Okay I am a new member of this whole apple thing... I just switched over from windows.  I got an email because "heard" I got a new intel mac on the forum site.

Now I have a couple questions, is appleseed.apple.com a legit website? Someone isnt trying to steal my identity right?  I hope not I filled it out.

Also! What if I sign up and decide I don't want to do it anymore...

I know this is "secret" but I would like to know.  Because I filled out the info and I am really hoping I didnt do a really stupid move!

Thank you!


----------



## ScottW (Jan 25, 2006)

Looks real to me.


----------



## Slutty Bear (Jan 25, 2006)

Should I call up apple tomorrow and ask them about it?


----------



## g/re/p (Jan 25, 2006)

https://appleseed.apple.com:443/cgi-bin/WebObjects/SeedPortal.woa/wa/toLoginPage


----------



## Slutty Bear (Jan 25, 2006)

yeah that is the link I got.  So are you saying it is okay?


----------



## symphonix (Jan 26, 2006)

Looks like they're not taking sign-ups at the moment anyway.



> We are currently not seeking new participants for the Apple Software Customer Seeding program.


----------



## ksv (Jan 26, 2006)

«Slutty Bear», did you receive an invitation because you bought an Intel based Mac? Do you have a link to the page which you signed up from?

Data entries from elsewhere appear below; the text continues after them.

-- ==== Sys2Proof/Laws/Keeps.lean ====
section
/-! SUPPORT. One induction for every sequence: a relation that each primitive piece keeps is kept by every bus
sequence, panel operation and flush built from them. -/

namespace Sys2Proof.Machine

/-- A relation between states that every primitive piece of a bus sequence keeps, where the words that reach
the Enable toggle satisfy `W`. -/
structure BusKept (W : Chip → Bool → Byte → Prop) (R : State → State → Prop) : Prop where
  refl : ∀ s, R s s
  trans : ∀ s t u, R s t → R t u → R s u
  update : ∀ set : CtrlSet, set.rst = none → (updateBody set).Keeps R
  dirOut : dataDirOut.Keeps R
  dirIn : dataDirIn.Keeps R
  out : ∀ v, (dataOut v).Keeps R
  wait : ∀ w, (delay w).Keeps R
  toggle : ∀ k di b, W k di b → (enableToggle k di b).Keeps R

section
variable {W : Chip → Bool → Byte → Prop} {R : State → State → Prop}

theorem BusKept.write (h : BusKept W R) {k : Chip} {di : Bool} {b : Byte} (hw : W k di b) :
    (busWriteSeq k di b).Keeps R := by
  apply Action.keeps_inOrder h.refl h.trans
  intro p hp
  simp only [List.mem_cons, List.not_mem_nil, or_false] at hp
  rcases hp with rfl | rfl | rfl | rfl | rfl | rfl | rfl | rfl | rfl | rfl
  exacts [h.update _ rfl, h.dirOut, h.out _, h.update _ rfl, h.wait _, h.toggle _ _ _ hw, h.wait _, h.update _ rfl,
    h.update _ rfl, h.dirIn]

/-- A bus read, where the sampling transfer and the effect of a data read on the column are kept too. -/
theorem BusKept.read (h : BusKept W R) {k : Chip} {di : Bool} (hi : dataIn.Keeps R)
    (hd : (readDisturbs k di).Keeps R) : (busReadSeq k di).Keeps R := by
  refine Action.keeps_andThen h.trans ?_ (Action.keeps_bind h.trans hi fun v =>
    Action.keeps_andThen h.trans ?_ (Action.keeps_ret h.refl v))
  · apply Action.keeps_inOrder h.refl h.trans
    intro p hp
    simp only [List.mem_cons, List.not_mem_nil, or_false] at hp
    rcases hp with rfl | rfl | rfl | rfl | rfl | rfl
    exacts [h.dirIn, h.update _ rfl, hd, h.update _ rfl, h.update _ rfl, h.wait _]
  · apply Action.keeps_inOrder h.refl h.trans
    intro p hp
    simp only [List.mem_cons, List.not_mem_nil, or_false] at hp
    rcases hp with rfl | rfl
    exacts [h.update _ rfl, h.update _ rfl]

theorem BusKept.segment (h : BusKept W R) {k : Chip} {p c : Nat} {bytes : List Byte}
    (hp : W k false (pageByte p)) (hc : W k false (columnByte c)) (hb : ∀ b ∈ bytes, W k true b) :
    (writeSegment k p c bytes).Keeps R := by
  apply Action.keeps_inOrder h.refl h.trans
  intro q hq
  simp only [List.mem_cons, List.not_mem_nil, or_false] at hq
  rcases hq with rfl | rfl | rfl
  exacts [h.write hp, h.write hc, Action.keeps_forEach h.refl h.trans fun b hm => h.write (hb b hm)]

/-- `panel.setBytesAt`, when every word it can send is one the relation allows. -/
theorem BusKept.setBytesAt (h : BusKept W R) {r c : Nat} {bytes : List Byte} (hp : ∀ k, W k false (pageByte r))
    (hc : ∀ k y, W k false (columnByte y)) (hb : ∀ k, ∀ b ∈ bytes, W k true b) :
    (setBytesAtSeq r c bytes).Keeps R := by
  unfold setBytesAtSeq
  dsimp only
  split
  · apply Action.keeps_andThen h.trans _ (Action.keeps_ret h.refl _)
    apply Action.keeps_inOrder h.refl h.trans
    intro q hq
    simp only [List.mem_cons, List.not_mem_nil, or_false] at hq
    rcases hq with rfl | rfl <;> split
    exacts [h.segment (hp _) (hc _ _) fun b hm => hb _ b (List.mem_of_mem_take hm), Action.keeps_ret h.refl _,
      h.segment (hp _) (hc _ _) fun b hm => hb _ b (List.mem_of_mem_drop (List.mem_of_mem_take hm)),
      Action.keeps_ret h.refl _]
  · exact Action.keeps_raise h.refl _

theorem BusKept.setOnOff (h : BusKept W R) {on : Bool} (hw : ∀ k, W k false (powerByte on)) :
    (setOnOffSeq on).Keeps R := by
  apply Action.keeps_inOrder h.refl h.trans
  intro p hp
  simp only [List.mem_cons, List.not_mem_nil, or_false] at hp
  rcases hp with rfl | rfl
  exacts [h.write (hw _), h.write (hw _)]

theorem BusKept.clear (h : BusKept W R) (hp : ∀ k p, W k false (pageByte p)) (hc : ∀ k, W k false (columnByte 0))
    (hz : ∀ k, W k true 0#8) : clearSeq.Keeps R :=
  Action.keeps_forEach h.refl h.trans fun k _ => Action.keeps_forEach h.refl h.trans fun p _ =>
    h.segment (hp k p) (hc k) fun b hb => by rw [List.eq_of_mem_replicate hb]; exact hz k

/-- The flush of one run: the burst, and then the change of the run's dirty bits. -/
theorem BusKept.flushRun (h : BusKept W R) {r : Nat} {run : Nat × Nat} (hp : ∀ k, W k false (pageByte r))
    (hc : ∀ k y, W k false (columnByte y)) (hb : ∀ k b, W k true b)
    (hf : ∀ s, R s { s with fb := s.fb.clean r run.1 (run.2 - run.1) }) : (flushRun r run).Keeps R := by
  intro s
  refine Action.keeps_bind h.trans (h.setBytesAt hp hc fun k b _ => hb k b) (fun n => ?_) s
  split
  · exact fun t => hf t
  · exact Action.keeps_raise h.refl _

theorem BusKept.writeBack (h : BusKept W R) (hp : ∀ k r, W k false (pageByte r))
    (hc : ∀ k y, W k false (columnByte y)) (hb : ∀ k b, W k true b)
    (hf : ∀ s r a n, R s { s with fb := s.fb.clean r a n }) : writeBackSeq.Keeps R :=
  Action.keeps_forEach h.refl h.trans fun r _ s =>
    Action.keeps_forEach h.refl h.trans
      (fun run _ => h.flushRun (fun k => hp k r) hc hb (fun s => hf s r run.1 (run.2 - run.1))) s
end

/-! ## From a sequence to the operation -/

/-- An operation that answers a next state ended in some state the relation reaches, with its result appended. -/
theorem Ran.finish_next {R : State → State → Prop} {p : Action Value} {s t : State} (hp : p.Keeps R)
    (h : (p s).finish = .next t) : ∃ u r, R s u ∧ t = u.record r := by
  have hk := hp s
  cases hr : p s with
  | ok v u => rw [hr] at h hk; simp only [Ran.finish] at h; exact ⟨u, _, hk, by cases h; rfl⟩
  | err e u => rw [hr] at h hk; simp only [Ran.finish] at h; exact ⟨u, _, hk, by cases h; rfl⟩
  | stuck f => rw [hr] at h; simp [Ran.finish] at h

/-- An operation performed answers a next state only while Ready, and then as its sequence does. -/
theorem State.perform_next {p : Action Value} {s t : State} (h : s.perform p = .next t) :
    s.phase = .ready ∧ (p s).finish = .next t := by
  unfold State.perform at h
  split at h
  · cases h
  · exact ⟨‹_›, h⟩

theorem State.perform_ready {p : Action Value} {s : State} (h : s.phase = .ready) :
    s.perform p = (p s).finish := by simp [State.perform, h]

theorem State.refuseWith_not_next (s : State) (r : Refusal) (t : State) : s.refuseWith r ≠ .next t := by
  unfold State.refuseWith; split <;> simp

/-- The frame of the bus-level operations is such a relation, for every word. -/
theorem busFrame_kept : BusKept (fun _ _ _ => True) State.BusFrame where
  refl := State.BusFrame.refl
  trans := State.BusFrame.trans
  update set _ := updateBody_busFrame set
  dirOut := dataDirOut_busFrame
  dirIn := dataDirIn_busFrame
  out := dataOut_busFrame
  wait := delay_busFrame
  toggle k di b _ := enableToggle_busFrame k di b

end Sys2Proof.Machine
end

I'm an AppleSeed member and can confirm the legitimacy of the site


----------



## sinclair_tm (Jan 28, 2006)

well if you say you are a member, or are you really one of the ones stealing identities?  no really, if you are a member, then cool.  i'm just not buying it because there is no link, or info that can be found on apple's site.  i even searched it, and no info.  which leads me to think its a scam.  but if more people can say they are members, then cool, where can i sign up?


----------



## ex2bot (Jan 29, 2006)

I've heard of this. 

Slutty Bear: I take it you got an Intel iMac? Perhaps Apple wants to use you as a beta tester. 

Doug


----------



## fryke (Jan 29, 2006)

A scam on apple.com? Yeah, right.  ... Really: AppleSeed is Apple's seeding program besides "normal" ADC packages.


----------



## texanpenguin (Jan 29, 2006)

sinclair_tm said:
			
		

> well if you say you are a member, or are you really one of the ones stealing identities?  no really, if you are a member, then cool.  i'm just not buying it because there is no link, or info that can be found on apple's site.  i even searched it, and no info.  which leads me to think its a scam.  but if more people can say they are members, then cool, where can i sign up?



If you, personally, type "appleseed.apple.com" in the location bar of Safari and press return, it's not possible that it's an IDN spoof (used by phishers).

It's a real site run by the real Apple. However they don't want new participants at the moment (according to the site).


----------